Reviews were undertaken by politicians into how the military conduct of the war went though those again were limited in their overall efficiently to make the changes some MP's wanted to see. It was the British Armed Forces who themselves conducted studies and enquiries into how the war was fought. There weren't rounds of backslapping and cheers because mistakes had been made yet medals and promotions were given while early retirements organised. Post-war military spending was increased by a government forced to understand that losses had to be made good especially as peace hadn't broken out everywhere yet there was a gradual draw-down of overseas deployment. Many soldiers came home from Germany with TA men not deployed from the UK during the fighting sent there afterwards as well as Gurkha's returning from the Far East. Ships and submarines with the RN came home though others were sent back out again because of national security needs.

Northern Ireland remained an issue that dominated the post-war years in Britain. Court cases relating to the attempts at genocide and ethnic cleansing were few and far between in reaching a successful conclusion due to lack of direct evidence and missing witnesses. More success was gained with military court martials of guilty military personnel who added and abetted in many of the war crimes committed. Away from these legal matters, there was the problems which came with the fact that a total of four hundred thousand residents left their homes across the Province during and immediately after the war… from a pre-war population of one and a half million. These were overwhelming Catholic civilians who either fled to the Irish Republic or towards the city of Derry (Londonderry to Unionists). There was no intention of these people to return home afterwards and the demographic change brought about political complications which went on for many years afterwards.

General Kenny, the British Army officer who commanded the British Army of the Rhine and later the multi-national British Second Army, was one of those who took early retirement after the war though his wasn't forced.
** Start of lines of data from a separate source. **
-- ==== Sys2Proof/Tests/Slice0.lean ====
section
/-! SUPPORT. Tests. Words written out from the encodings of 30_encoding.md R103; one step per command with the values of
95_test_vectors.md; the smoke test of WellFormed; and for each obligation with hypotheses a witness that meets them. -/

namespace Sys2Proof.Tests

open Sys2Proof Sys2Proof.Machine

-- One test at a time: many kernel evaluations waiting at once would each hold a thread's stack.
set_option Elab.async false

/-! ### Decoding: MBZ (24 zeros) and OPC, bit by bit from R103 -/

theorem test_decode_nop : decode 0b00000000000000000000000000000000#32 = .command .nop := by decide
theorem test_decode_chkcfg : decode 0b00000000000000000000000000000001#32 = .command .chkcfg := by decide
theorem test_decode_segment : decode 0b00000000000000000000000000010000#32 = .command .segment := by decide
theorem test_decode_scale : decode 0b00000000000000000000000000010001#32 = .command .scale := by decide
theorem test_decode_fdct : decode 0b00000000000000000000000000010010#32 = .command .fdct := by decide
theorem test_decode_quant : decode 0b00000000000000000000000000010011#32 = .command .quant := by decide
theorem test_decode_hcount : decode 0b00000000000000000000000000100000#32 = .command .hcount := by decide
theorem test_decode_hbuild : decode 0b00000000000000000000000000100001#32 = .command .hbuild := by decide
theorem test_decode_henc : decode 0b00000000000000000000000000100010#32 = .command .henc := by decide
theorem test_decode_hdec : decode 0b00000000000000000000000000100011#32 = .command .hdec := by decide
theorem test_decode_dequant : decode 0b00000000000000000000000000110000#32 = .command .dequant := by decide
theorem test_decode_idct : decode 0b00000000000000000000000000110001#32 = .command .idct := by decide
theorem test_decode_unscale : decode 0b00000000000000000000000000110010#32 = .command .unscale := by decide
theorem test_decode_encode : decode 0b00000000000000000000000001000000#32 = .command .encode := by decide
theorem test_decode_decode : decode 0b00000000000000000000000001000001#32 = .command .decode := by decide

/-- R104: the illegal words of C-12 to C-15, each rejected by name. -/
theorem test_decode_illegal :
    decode 0x00000100#32 = .illegal .mbzNonzero ∧ decode 0x80000010#32 = .illegal .mbzNonzero ∧
    decode 0x00000002#32 = .illegal .unassignedOpcode ∧ decode 0x000000FF#32 = .illegal .unassignedOpcode := by decide

/-- A table row's bits, numbered as the table numbers them. -/
theorem test_decodeTableWord : decodeTableWord 32 0x21 = some .hbuild ∧ decodeTableWord 8 0x121 = some .hbuild ∧
    decodeTableWord 32 0x121 = none := by decide

/-! ### WellFormed refuses an ill-formed term of each kind -/

theorem test_illformed_word_mbz : mbzIsZero 0x00000100#32 = false ∧ wordWellFormed 0x00000100#32 = false := by decide
theorem test_illformed_word_opcode : opcodeIsAssigned 0x00000002#32 = false ∧ wordWellFormed 0x00000002#32 = false := by decide
theorem test_illformed_access_width :
    (HostEvent.read 0x00010#19 2).wellFormed = false ∧ (HostEvent.write 0x00010#19 8 0).wellFormed = false := by decide
theorem test_illformed_access_address : (HostEvent.write 0x10002#19 4 5).wellFormed = false := by decide
theorem test_illformed_targets :
    (Target.elem .inp 4096).wellFormed = false ∧ (Target.elem .tree 8192).wellFormed = false ∧
    (Target.ftabSymbol 4096).wellFormed = false ∧ (Target.ftabCount 4096).wellFormed = false ∧
    (Target.ctabLen 4096).wellFormed = false ∧ (Target.ctabCode 4096).wellFormed = false ∧
    (Target.treeWeight 8192).wellFormed = false ∧ (Target.treeLeft 8192).wellFormed = false ∧
    (Target.treeRight 8192).wellFormed = false ∧ (Target.treePayload 8192).wellFormed = false ∧
    (Target.yLo 4096).wellFormed = false ∧ (Target.yHi 4096).wellFormed = false := by decide
theorem test_illformed_statements :
    (Stmt.wr (.elem .sym 4096) 0).wellFormed = false ∧ (Stmt.rd (.elem .sym 4096)).wellFormed = false ∧
    (Stmt.expect (.elem .sym 4096) 0).wellFormed = false ∧ (Stmt.fillBuf .inp 4095 [0, 0]).wellFormed = false ∧
    (Stmt.fillQv 15 [1, 1]).wellFormed = false := by decide
theorem test_illformed_literals : qLegal (1 / 3) = false ∧ qLegal 32768 = false ∧ qLegal (-32769) = false := by decide +kernel
theorem test_wellformed_terms : wordWellFormed 0x00000041#32 = true ∧ (HostEvent.read 0x67FFC#19 4).wellFormed = true ∧
    (Target.treePayload 8191).wellFormed = true ∧ (Stmt.fillQv 15 [1]).wellFormed = true ∧ qLegal (15 / 2) = true := by
  decide +kernel

/-! ### One step of each command (values of 95_test_vectors.md) -/

/-- The state a command leaves. -/
def after (i : Instr) (s : State) : State :=
  match exec i s with
  | .next t => t
  | .fault _ => s
  | .refused _ => s

theorem exec_after (i : Instr) (s : State) : exec i s = .next (after i s) := by rw [after, exec_eq]

/-- STATUS as read on the bus. -/
def statusOf (s : State) : Word := statusWord s.regs.status s.run.isBusy

/-- The first signed elements of a buffer. -/
def ints (s : State) (b : Buffer) (n : Nat) : List Int := (bufWords s b 0 n).map sval32

/-- The words of a list of integers. -/
def words (l : List Int) : List Word := l.map (BitVec.ofInt 32)

/-- After reset, with other registers and words in one buffer. -/
def with1 (r : Regs) (b : Buffer) (ws : List Word) : State := { State.reset with regs := r, mem := storeBuf [] b 0 ws }

/-- The registers of section 2's default, with K and R. -/
def cfg (k r : Nat) (lo hi : Word) : Regs := { Regs.reset with blockK := encCount k, res := encCount r, minv := lo, maxv := hi }

/-- QV = [1, 2, 4, 8, 1, …]. -/
def qv1248 : Vector Word 16 := (((Vector.replicate 16 1).set 1 2).set 2 4).set 3 8

theorem test_nop_C2 :
    statusOf (after .nop { State.reset with regs.status.err := true }) = 0x00000006 := by decide +kernel
theorem test_chkcfg_C4 :
    (let t := after .chkcfg { State.reset with regs := { cfg 16 7 0x001E0000 0x00B40000 with nsamp := 16, qv := (Vector.replicate 16 1).set 3 0 } }
     (statusOf t, t.regs.errInfo)) = (0x01010506, 3) := by decide +kernel
theorem test_chkcfg_C11 :
    statusOf (after .chkcfg { State.reset with regs := { cfg 16 7 0x001E0000 0x00B40000 with nsamp := 16 } }) = 0x00010002 := by
  decide +kernel
theorem test_illegal_C15 :
    (step (State.reset.withFetchWord 32 0x80000010) = .next (completeIllegal 0x80000010#32 { State.reset with run := .busy 0x80000010#32 })) ∧
    statusOf (completeIllegal 0x80000010#32 State.reset) = 0x10100106 := ⟨by rfl, by decide +kernel⟩
theorem test_segment_S3 :
    (let t := after .segment (with1 { cfg 4 7 0 0 with nsamp := 3 } .inp [0x00010000, 0x00020000, 0x00030000])
     (bufWords t .inp 0 4, t.regs.nblk)) = ([0x00010000, 0x00020000, 0x00030000, 0x00030000], 1) := by decide +kernel
theorem test_segment_S8 : statusOf (after .segment { State.reset with regs := { cfg 3 7 0 0 with nsamp := 4096 } }) = 0x10100706 := by
  decide +kernel
/-- SC-4 to SC-6 and SC-8. -/
theorem test_scale_ties :
    (let t := after .scale (with1 { cfg 4 7 0 0x00800000 with nblk := 1 } .inp [0x00008000, 0x007F8000, 0x00408000, 0xFFFB0000])
     (ints t .scl 4, t.regs.satcntFwd, statusOf t)) = ([-64, 64, 1, -64], 1, 0x0011000A) := by decide +kernel
/-- SC-13, SC-14: the widest range and resolution. -/
theorem test_scale_extremes :
    ints (after .scale (with1 { cfg 2 16 0x80000000 0x7FFFFFFF with nblk := 1 } .inp [0x80000000, 0x7FFFFFFF])) .scl 2 =
      [-32768, 32768] := by decide +kernel
theorem test_fdct_F11 :
    ints (after .fdct (with1 { cfg 3 7 0 0 with nblk := 1 } .scl (words [1, 2, 4]))) .coef 3 = [7, -3, 1] := by decide +kernel
theorem test_fdct_F8 :
    ints (after .fdct (with1 { cfg 2 7 0 0 with nblk := 1 } .scl (words [3, -5]))) .coef 2 = [-2, 6] := by decide +kernel
theorem test_quant_Q17 :
    (let t := after .quant (with1 { cfg 4 7 0 0 with nblk := 1, qv := qv1248 } .coef (words [-106, -72, 21, -8]))
     (ints t .sym 4, t.regs.nsym)) = ([-106, -36, 5, -1], 4) := by decide +kernel
/-- Q-14: the tie −8.5 rounds away from zero. -/
theorem test_quant_Q14 :
    ints (after .quant (with1 { cfg 1 7 0 0 with nblk := 1, qv := (Vector.replicate 16 1).set 0 2 } .coef (words [-17]))) .sym 1 =
      [-9] := by decide +kernel
theorem test_dequant_DQ1 :
    (let t := after .dequant (with1 { cfg 4 7 0 0 with ndsym := 4, qv := qv1248 } .dsym (words [-106, -36, 5, -1]))
     (ints t .dcoef 4, t.regs.nrblk)) = ([-106, -72, 20, -8], 1) := by decide +kernel
theorem test_dequant_DQ9 :
    (let t := after .dequant (with1 { cfg 2 7 0 0 with ndsym := 4, qv := Vector.replicate 16 3 } .dsym (words [1, 1, 1, 715827883]))
     (statusOf t, t.regs.errInfo, byteAt t.mem 0x58000)) = (0x30300906, 3, none) := by decide +kernel
theorem test_hcount_H1 :
    (let t := after .hcount (with1 { Regs.reset with nsym := 6 } .sym (words [5, 5, 5, 7, 7, 9]))
     (readFtab t 3, t.regs.ndist)) = ([⟨5, 3⟩, ⟨7, 2⟩, ⟨9, 1⟩], 3) := by decide +kernel
/-- H-4: first-occurrence order. -/
theorem test_hcount_H4 :
    readFtab (after .hcount (with1 { Regs.reset with nsym := 4 } .sym (words [4, 3, 2, 1]))) 4 =
      [⟨4, 1⟩, ⟨3, 1⟩, ⟨2, 1⟩, ⟨1, 1⟩] := by decide +kernel
/-- B-1: nodes 3 and 4, and the codes "1", "00", "01". -/
theorem test_hbuild_B1 :
    (let t := after .hbuild (with1 { Regs.reset with ndist := 3 } .ftab [5, 3, 7, 2, 9, 1])
     ((List.range 4).map (bufWord t .tree 3), (List.range 4).map (bufWord t .tree 4), (List.range 3).map (fun i =>
       (bufWord t .ctab i 0, bufWord t .ctab i 1)), t.regs.root, t.regs.maxlen, statusOf t)) =
      ([3, 2, 1, 0], [6, 0, 3, 0], [(1, 1), (2, 0), (2, 1)], 4, 2, 0x00210082) := by decide +kernel
theorem test_hbuild_B12 :
    (let t := after .hbuild (with1 { Regs.reset with ndist := 3 } .ftab [5, 3, 6, 1, 5, 1])
     (statusOf t, t.regs.errInfo)) = (0x21210E06, 2) := by decide +kernel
His BLACKSMITH operation would later be studied greatly by future young officers as a perfect example of a limited by devastating counter-offensive along with how he had his men carefully advance into Berlin under PINNACLE. He himself though stayed out of the public limelight and spent his final days reflecting not on the victories which had had won that some foolishly accredited to him solely and as equal to the achievements of Wellington but rather the loss of life of the young men under his command during the Third World War.